The Notes, One by One
P-117c — 1 Rupee (2017) UNC
The 1 Rupee note is the odd one out — and the most historically peculiar note in Indian currency. Unlike every other denomination, the 1 Rupee note is not issued by the Reserve Bank of India. It is issued directly by the Government of India and signed by the Finance Secretary, not the RBI Governor. This distinction dates back to colonial-era monetary law and has never been changed. The reverse features a coin motif — a nod to the note's origins as a substitute for the 1 Rupee coin during wartime metal shortages.

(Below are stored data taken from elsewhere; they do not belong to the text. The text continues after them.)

-- ==== Sys2Proof/Machine/Ops.lean ====
section
/-! DEFINITION. The named operations over memory and registers: the memory primitives (00_scope.md R12), the index cache
(41_index_cache.md R131, R132), resolving a pixel in the decoder (43_decoder.md R180, R181), taking an error
(60_exceptions.md R232), and the two ways out of one, START (44_control.md R201, R202) and ABORT (R206). -/

namespace Sys2Proof.Machine

/-- The outcome of a step. -/
abbrev Result := Host.Outcome State Fault Refusal

/-! Memory -/

/-- The byte at an address, if one was written. -/
def memRead : Memory → Nat → Option Byte
  | [], _ => none
  | (k, v) :: rest, a => if k = a then some v else memRead rest a

/-- Store one byte, keeping the addresses rising. -/
def memWrite : Memory → Nat → Byte → Memory
  | [], a, b => [(a, b)]
  | (k, v) :: rest, a, b =>
    if a < k then (a, b) :: (k, v) :: rest
    else if k = a then (a, b) :: rest
    else (k, v) :: memWrite rest a b

/-- `MemRead(space, addr, n)`: `n` bytes, lowest address first (R12); none if one of them was never written. -/
def memReadN (m : Memory) (a : Nat) : Nat → Option (List Byte)
  | 0 => some []
  | n + 1 =>
    match memRead m a, memReadN m (a + 1) n with
    | some b, some bs => some (b :: bs)
    | _, _ => none

/-- `MemWrite(space, addr, n, v)`: the bytes of a list, lowest address first (R12). -/
def memWriteList (m : Memory) (a : Nat) : List Byte → Memory
  | [] => m
  | b :: bs => memWriteList (memWrite m a b) (a + 1) bs

/-- Whether every address from `a` up to below `n` was written. -/
def memFilled : Memory → Nat → Nat → Bool
  | [], a, n => decide (n ≤ a)
  | (k, _) :: rest, a, n => decide (n ≤ a) || (decide (k = a) && memFilled rest (a + 1) n)

/-- The canonical form: addresses strictly rising. An unlisted address has no value, so no entry can equal what an unlisted
address reads as. -/
def Memory.wf : Memory → Bool
  | [] => true
  | [_] => true
  | (k, _) :: (k', v') :: rest => decide (k < k') && Memory.wf ((k', v') :: rest)

/-- `Emit(v)`: append to `OUT` at `op` (R12, 20_memory.md R61). -/
def emit (v : List Byte) (s : State) : State :=
  { s with outMem := memWriteList s.outMem s.op v, op := s.op + v.length }

/-! The index cache -/

/-- `get(slot)` (41_index_cache.md R131). -/
def cacheGet (slot : Fin 64) (s : State) : Pixel := s.cache[slot]

/-- `set(slot, pixel)` (R132). -/
def cacheSet (slot : Fin 64) (p : Pixel) (s : State) : State := { s with cache := s.cache.set slot p }

/-! The decoder's tail of a chunk -/

/-- After a chunk of `len` bytes resolved to `px`: `ip` moves past it, the cache and `prev` are updated (43_decoder.md R180)
and the pixel's first `channels` bytes are written (R181). -/
def resolve (len : Nat) (px : Pixel) (s : State) : State :=
  let s := cacheSet (lookup px) px { s with ip := s.ip + len, prev := px }
  let s := emit (pixelBytes s.channels px) s
  { s with pxPos := s.pxPos + 1 }

/-- The bytes of `k` repeats of a pixel (R177). -/
def repeatBytes (channels : Byte) (p : Pixel) : Nat → List Byte
  | 0 => []
  | k + 1 => pixelBytes channels p ++ repeatBytes channels p k

/-! Unspecified contents -/

/-- `prev`, `run`, `cache`, `px_pos`, `ip`, `op` and `OUT` become unspecified (60_exceptions.md R232, 44_control.md R206, U2):
free values in the registers, no value in `OUT` (logs 4, 16). -/
def freeWorking (s : State) : State :=
  { s with
    prev := Config.freePrev s.freeCount
    run := (Config.freeRun s.freeCount).val
    cache := Config.freeCache s.freeCount
    pxPos := Config.freePxPos s.freeCount
    ip := Config.freeIp s.freeCount
    op := Config.freeOp s.freeCount
    outMem := []
    freeCount := s.freeCount + 1 }

/-- CR0 to CR3 all count as written, or all as never written (log 23). -/
def Written.setDescriptor (b : Bool) (w : Written) : Written :=
  { w with width := b, height := b, channels := b, colorspace := b }

/-- CR0 to CR3 become unspecified (R232, 10_state.md R36, U2; log 4), and so count as never written (log 23). -/
def freeDescriptor (s : State) : State :=
  { s with
    width := Config.freeWidth s.freeCount
    height := Config.freeHeight s.freeCount
    channels := Config.freeChannels s.freeCount
    colorspace := Config.freeColorspace s.freeCount
    written := s.written.setDescriptor false
    freeCount := s.freeCount + 1 }

/-- In a DECODE, CR0 to CR3 are the call's results and become unspecified with it; an ENCODE leaves them. -/
def freeDecodeResult (s : State) : State :=
  match s.mode with
  | .encode => s
  | .decode => freeDescriptor s

/-! Errors, START, ABORT -/

/-- `raise <Error>` (00_scope.md R13, 60_exceptions.md R232): `ERR <- code`, `OUT_LEN <- 0`, `TRAILER_OK <- 0`,
`STATE <- ERROR`. Nothing is saved and control goes nowhere; `OUT`, the working registers and, in a DECODE, CR0 to CR3
are unspecified afterwards. -/
def raise (e : ErrCode) (s : State) : State :=
  { freeDecodeResult (freeWorking s) with
    err := e
    outLen := 0
    trailerOk := false
    callState := .error }

/-- The per-call initialisation of the working registers (70_reset_and_hazards.md R251). -/
def initWorking (s : State) : State :=
  { s with
    prev := Config.prevInit
    run := 0
    cache := Vector.replicate 64 Config.slotInit
    pxPos := 0
    ip := 0
    op := 0 }

/-- What START does, atomically (44_control.md R201, R202, 70_reset_and_hazards.md R251): `STATE <- BUSY`, `ERR`, `OUT_LEN` and
`TRAILER_OK` cleared, the working registers initialised; `OUT` is unspecified until written and, in a DECODE, CR0 to CR3
until the header is parsed (10_state.md R36). -/
def startCall (m : Mode) (s : State) : State :=
  freeDecodeResult
    { initWorking s with
      mode := m
      callState := .busy
      err := .none
      outLen := 0
      trailerOk := false
      outMem := []
      phase := match m with
        | .encode => .check
        | .decode => .header }

/-- The status registers after ABORT (44_control.md R206); the result, if there was one, is dropped with `OUT` (log 16). -/
def clearStatus (s : State) : State :=
  { s with callState := .idle, err := .none, outLen := 0, trailerOk := false, outMem := [] }

/-- ABORT (R206): while BUSY the call is abandoned and its working registers are unspecified; in any other state only the
status registers are cleared (U9; log 8). DESIGN CHOICE (log 25, unsafe): an ABORT while BUSY keeps `IN`, `IN_LEN`,
`CTRL.MODE` and, in an ENCODE, CR0 to CR3. R206 and U2 list what becomes unspecified and name none of them, while D18 says
"everything else unspecified". -/
def abortCall (s : State) : State :=
  match s.callState with
  | .busy => clearStatus (freeDecodeResult (freeWorking s))
  | .idle => clearStatus s
  | .done => clearStatus s
  | .error => clearStatus s

end Sys2Proof.Machine
end

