-- ==== Sys2Proof/Machine/Marker.lean ====
section
/-! DEFINITION. The end marker as the decoder meets it, the row END (43_decoder.md R183). -/

namespace Sys2Proof.Machine

/-- END. While pixels are owed and `END_MARKER_DETECT` is set, recognising the marker is the TruncatedStream error (R183); without
`END_MARKER_DETECT` its first byte runs as `INDEX{0}`, and the bytes after it are met by the following steps
(30_encoding.md R95); once the output is full it is the trailer and the call completes (40_header_codec.md R117)
(log 15). -/
def execEnd (s : State) : Result :=
  if owed s then
    if s.config.endMarkerDetect then .next (raise .truncatedStream s)
    else .next (indexChunk 0 s)
  else decodeClose s

end Sys2Proof.Machine
end

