/-! ## Bytes held in `IN` -/

theorem inHolds_append {s : State} {base : Nat} {xs ys : List Byte} :
    InHolds s base (xs ++ ys) ↔ InHolds s base xs ∧ InHolds s (base + xs.length) ys := by
  constructor
  · intro h
    refine ⟨fun j hj => ?_, fun j hj => ?_⟩
    · rw [h j (by simp; omega), List.getElem?_append_left hj]
    · rw [Nat.add_assoc, h _ (by simp; omega), List.getElem?_append_right (by omega), Nat.add_sub_cancel_left]
  · rintro ⟨hx, hy⟩ j hj
    rw [List.length_append] at hj
    by_cases hl : j < xs.length
    · rw [hx j hl, List.getElem?_append_left hl]
    · rw [List.getElem?_append_right (by omega), ← hy (j - xs.length) (by omega)]
      congr 1; omega

/-- Two lists held at one address agree as far as both go. -/
theorem inHolds_extends {s : State} {base : Nat} {xs ys : List Byte} (hx : InHolds s base xs) (hy : InHolds s base ys)
    (hl : xs.length ≤ ys.length) : ∃ rest, ys = xs ++ rest := by
  refine ⟨ys.drop xs.length, ?_⟩
  conv_lhs => rw [← List.take_append_drop xs.length ys]
  congr 1
  apply List.ext_getElem?
  intro j
  by_cases hj : j < xs.length
  · rw [List.getElem?_take_of_lt hj, ← hx j hj, ← hy j (by omega)]
  · rw [List.getElem?_eq_none (by simp; omega), List.getElem?_eq_none (by omega)]

/-! ## One step of the decoder is the chunk at `ip` -/

/-- The chunk fetch yields the chunk's bytes, with more after them where the look-ahead reads them, and these are no detected end
marker (43_decoder.md R172, R173, R183). -/
theorem fetchBytes_chunk {s : State} {i : Instr} (hw : i.WellFormed) (hne : i ≠ .endMarker)
    (hi : InHolds s s.ip (encode i)) (hl : s.ip + (encode i).length ≤ s.inLen.toNat)
    (hm : s.config.endMarkerDetect = true → s.ip + 8 ≤ s.inLen.toNat →
      ∃ w : List Byte, w.length = 8 ∧ InHolds s s.ip w ∧ w ≠ Config.endMarker) :
    ∃ rest, fetchBytes s = some (encode i ++ rest) ∧
      ¬ (s.config.endMarkerDetect = true ∧ (encode i ++ rest).take Config.endLen = Config.endMarker) := by
  have hlen := chunkLength_le hne
  rw [← encode_length] at hlen
  unfold fetchBytes
  by_cases hd : s.config.endMarkerDetect = true ∧ Config.endLen ≤ s.inLen.toNat - s.ip
  · obtain ⟨hdet, hleft⟩ := hd
    simp only [Config.endLen] at hleft
    obtain ⟨w, hw8, hin, hwm⟩ := hm hdet (by omega)
    obtain ⟨rest, rfl⟩ := inHolds_extends hi hin (by omega)
    refine ⟨rest, ?_, ?_⟩
    · rw [if_pos ⟨hdet, hleft⟩, show Config.endLen = _ from hw8.symm]
      exact memReadN_of_inHolds _ _ _ hin
    · rw [show Config.endLen = _ from hw8.symm, List.take_length]
      exact fun h => hwm h.2
  · obtain ⟨b0, payload, he, hpay⟩ := encode_eq_cons hw hne
    have h0 : memRead s.inMem s.ip = some b0 := by simpa [he, inByte] using hi 0 (by omega)
    refine ⟨[], ?_, ?_⟩
    · simp only [if_neg hd, if_neg (show ¬ s.inLen.toNat - s.ip = 0 by omega), h0]
      rw [← hpay, Nat.min_eq_right (by omega), List.append_nil]
      exact memReadN_of_inHolds _ _ _ hi
    · rintro ⟨-, hmark⟩
      have := congrArg List.length hmark
      simp [Config.endMarker] at this
      omega

/-- Where the bytes at `ip` encode a chunk and are no detected end marker, an iteration of the chunk loop is `exec` of it
(43_decoder.md R186). -/
theorem decodeStep_eq_exec {s : State} {i : Instr} (hw : i.WellFormed) (hne : i ≠ .endMarker)
    (hi : InHolds s s.ip (encode i)) (hl : s.ip + (encode i).length ≤ s.inLen.toNat)
    (hm : s.config.endMarkerDetect = true → s.ip + 8 ≤ s.inLen.toNat →
      ∃ w : List Byte, w.length = 8 ∧ InHolds s s.ip w ∧ w ≠ Config.endMarker) :
    decodeStep s = exec i s := by
  obtain ⟨rest, hf, hmark⟩ := fetchBytes_chunk hw hne hi hl hm
  simp only [decodeStep, hf, decode_encode hw hne hmark]

/-- A step in the chunk loop with pixels owed. -/
theorem step_decode_owed {s : State} (h : Running .decode .loop s) (ho : s.pxPos < pixelCount s) :
    step s = decodeStep s := by
  simp [step_of_no_move h.host, engineStep, decodeCall, h.busy, h.mode, h.phase, ho]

The P-117c variety was issued in 2017, the year after the great demonetization, when India was rebuilding its cash economy from scratch.
P-94A — 5 Rupees (2009–2011) UNC
The 5 Rupee note features the tractor on the reverse — a nod to India's agricultural backbone, where over half the population still depends on farming. This series introduced a date on the reverse but predates the ₹ symbol, making it a transitional issue. In a country of 1.44 billion people, even a 5 Rupee note tells a story about who India is feeding.
P-109 — 10 Rupees (2024) UNC
The newest note in the set — issued in 2024 as part of India's Mahatma Gandhi New Series. The reverse features the Sun Temple Chariot of Konark, one of the most extraordinary architectural achievements of the medieval world. Built in the 13th century in Odisha, the temple is designed as a colossal chariot for the sun god Surya, with 24 elaborately carved stone wheels that function as precise sundials — accurate to the minute. The wheels on this note are not decoration; they are working clocks carved in stone, 700 years before the modern wristwatch.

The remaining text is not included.